Wow, I didn’t know you get Hep B from chemical exposure. That is some scary stuff.

I was going to propose that people bring their own reusable containers…I mean why not? I actually had to pitch a bunch of tupperware into the recycle bin a year ago. I just ran out of cupboard space for it all. I got 1/4 of it the same way as you describe, ie freebies from take out or with products in the store.

The reality is that a restaurant in the US wouldn’t allow this reuse. I asked for a refill of water in Starbucks once. The person told me to ditch my cup as it was store policy to use the cups only one time. What a friggin’ waste!

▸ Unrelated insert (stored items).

/-! ### P_SAMPLE -/

/-- R101: P_SAMPLE while Running writes the one cell at WPTR, advances WPTR with wrap, sets HALF_FLAG after cell HALF − 1 and
FULL_FLAG after cell L − 1, keeps a flag that is 1, and changes nothing else: no other byte of the buffer, no other field. -/
def Obligations.PSampleWritesAdvancesAndFlags : Prop :=
  ∀ (s : State) (v : Nat), s.params.valid → s.run = .running → s.wptr < s.params.L → v ≤ s.params.maxSample →
    ∃ m : Memory,
      exec (.pSample v) s =
        .next
          { s with
            mem := m
            wptr := if s.wptr + 1 = s.params.L then 0 else s.wptr + 1
            halfFlag := s.halfFlag || decide (s.wptr + 1 = s.params.L / 2)
            fullFlag := s.fullFlag || decide (s.wptr + 1 = s.params.L) } ∧
      ({ s with mem := m } : State).cell s.wptr = v ∧
      (∀ k, k ≠ s.wptr → ({ s with mem := m } : State).cell k = s.cell k) ∧
      ∀ a, a ≠ 2 * s.wptr → a ≠ 2 * s.wptr + 1 → m.read a = s.mem.read a

/-- R102: while Stopped a sample is dropped; the first sample after a START that armed goes to cell 0. -/
def Obligations.StoppedSampleIsDroppedRestartAtCellZero : Prop :=
  (∀ (s : State) (v : Nat), s.run = .stopped → exec (.pSample v) s = .next s) ∧
  ∀ (s : State) (v : Nat), s.params.valid → v ≤ s.params.maxSample → s.seq.phase = .idle → s.run = .stopped →
    s.armPort = true →
    ∃ t u, exec .start s = .next t ∧ exec (.pSample v) t = .next u ∧ u.cell 0 = v ∧ ∀ k, k ≠ 0 → u.cell k = s.cell k

/-- R55 (the spec's byte view): after P_SAMPLE the cell's halfword is little-endian at byte 2k, the sample in its low ADC_BITS
bits and zero above. That the model's memory is this byte view is log entry 3. -/
def Obligations.SampleLiesLittleEndian : Prop :=
  ∀ (s t : State) (v : Nat), s.params.valid → s.run = .running → v ≤ s.params.maxSample →
    exec (.pSample v) s = .next t →
    ∃ lo hi : Byte, t.mem.read (2 * s.wptr) = some lo ∧ t.mem.read (2 * s.wptr + 1) = some hi ∧
      lo.toNat + 256 * hi.toNat = v ∧ (lo.toNat + 256 * hi.toNat) / 2 ^ s.params.adcBits = 0

/-- R106: from a START on, the k-th sample goes to cell (k − 1) emod L, WPTR counts the samples modulo L, the flags are set by
the steps with number HALF and L modulo L and by no other, nothing else of the state changes. -/
def Obligations.FillFollowsTheContract : Prop :=
  ∀ (s : State) (vs : List Nat), s.params.valid → s.run = .running → s.wptr = 0 → (∀ v ∈ vs, v ≤ s.params.maxSample) →
    ∃ t, feed vs s = .next t ∧
      t = { s with mem := t.mem, wptr := vs.length % s.params.L,
                   halfFlag := s.halfFlag || decide (s.params.half ≤ vs.length),
                   fullFlag := s.fullFlag || decide (s.params.L ≤ vs.length) } ∧
      (∀ j v, vs[j]? = some v → vs.length ≤ j + s.params.L → t.cell (j % s.params.L) = v) ∧
      (∀ k, vs.length ≤ k → t.cell k = s.cell k) ∧
      (∀ v u, exec (.pSample v) t = .next u →
        u.halfFlag = (t.halfFlag || decide ((vs.length + 1) % s.params.L = s.params.half)) ∧
        u.fullFlag = (t.fullFlag || decide ((vs.length + 1) % s.params.L = 0)))

/-- R103, R209: a completion whose flag is already 1 is lost without a trace: the step gives the state it would have given had
the flag been 0. -/
def Obligations.LostSignalLeavesNoTrace : Prop :=
  ∀ (s : State) (v : Nat) (h : Half), s.params.valid → s.run = .running → s.wptr < s.params.L →
    (match h with
      | .h0 => s.wptr + 1 = s.params.half
      | .h1 => s.wptr + 1 = s.params.L) →
    ∃ t, exec (.pSample v) (s.putFlag h false) = .next t ∧ exec (.pSample v) (s.putFlag h true) = .next t ∧ t.flag h = true

/-- R109: every step of the producer of R101 is one or two steps of the weaker producer, which stays in agreement; the two agree
right after a START. -/
def Obligations.WeakerProducerFollows : Prop :=
  (∀ s t : State, s.params.valid → s.seq.phase = .idle → s.run = .stopped → exec .start s = .next t → t.run = .running →
    Follows t (WeakState.atStart t)) ∧
  ∀ (s t : State) (w : WeakState) (v : Nat), s.params.valid → s.run = .running → s.wptr < s.params.L →
    v ≤ s.params.maxSample → Follows s w → exec (.pSample v) s = .next t →
    ∃ w1, pWrite s.wptr v w = some w1 ∧ (Follows t w1 ∨ ∃ h w2, pRaise h w1 = some w2 ∧ Follows t w2)

/-! ### PROCESS, step by step -/

/-- R169: the word of PROCESS; its first atomic step reads RUN; while Running it goes on to the test of HALF_FLAG. The completion of the
whole command is QuietProcessIsProcessAtomic. -/
def Obligations.ProcessReadsRunFirst : Prop :=
  decodeCommand 0x40000000 = .instr .process ∧
  ∀ s : State, s.seq.phase = .idle → s.run = .running →
    exec .process s = .next { s with seq := { s.seq with phase := .test .h0 } }

/-- R175: PROCESS while Stopped answers OK and does nothing else; RUN cannot change while a PROCESS is in progress. -/
def Obligations.ProcessWhileStoppedOnlyAnswers : Prop :=
  (∀ s : State, s.seq.phase = .idle → s.run = .stopped →
    exec .process s = .next { s with seq := { s.seq with phase := .respond } } ∧
    processStep { s with seq := { s.seq with phase := .respond } } =
      .next { s with out := s.out ++ [.response 0x00000000] }) ∧
  ∀ s t : State, s.seq.phase ≠ .idle → step s = .next t → t.run = s.run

Just a short list of chemicals:

Toxins and drugs can cause hepatitis:

  • Amatoxin-containing mushrooms, including the Death Cap (Amanita phalloides), the Destroying Angel (Amanita ocreata), and some species of Galerina. A portion of a single mushroom can be enough to be lethal (10 mg or less of α-amanitin).
  • White phosphorus, an industrial toxin.
  • Paracetamol (acetaminophen in the United States) can cause hepatitis when taken in an overdose. The severity of liver damage can be limited by prompt administration of acetylcysteine.
  • Carbon tetrachloride (“tetra”, a dry cleaning agent), chloroform, and trichloroethylene, all chlorinated hydrocarbons, cause steatohepatitis (hepatitis with fatty liver).
  • Cylindrospermopsin, a toxin from the cyanobacterium Cylindrospermopsis raciborskii and other cyanobacteria.

    Back then when he started working in a chemical factory, there was no protection at all. He said he used to bend over into those petrol-drums to clean them. That’s a suicide move by today’s standard. The liver isn’t invincible. Toxins that it cannot handle gets accumulated in your body. Personally, I won’t settle for anything less than a painter’s mask(against organic solvents) for all my shop work.

My dad lives normally. He just can’t touch alcohol, which is good for him anyways. He also gets tired more easily but that rarely stops him from working in the lab. The lab is his playground. He just gets paranoid and make me receive the vaccine… I think it’s every 5 years, not too sure.

The Starbuck example reminds me of another issue. In bottle recycling, items are only recognized by their bar code(in grocery stores). So why are mineral water bottles not accepted? This really pisses me off. I feel like making a fake bar code, stick it in with those water bottles and draw it away as they belt the bottles away.

So why are mineral water bottles not accepted? This really pisses me off. I feel like making a fake bar code, stick it in with those water bottles and draw it away as they belt the bottles away.

I’m not sure what you mean here. Do you mean for the bottle refund? We don’t have the refund on water bottles in Quebec either, just soda and beer. I’ve solved the problem by drinking tap water:)

I have those water pitcher with filter, but A LOT of people rely on bottled water which is beyond me. Always see my peers carry cartons and cartons of bottled water from the grocery store, like as if they are preparing for war or something.

What’s worse is that I read somewhere that a huge majority of bottled water is treated tap water (ie Dasani, Aquasomething from Pepsi).

I understand bottled water in Arizona. The tap water is really nasty there. However, the water I’ve sampled from New England was quite tasty.

This is all too scary, I may never go outside again…or drink water.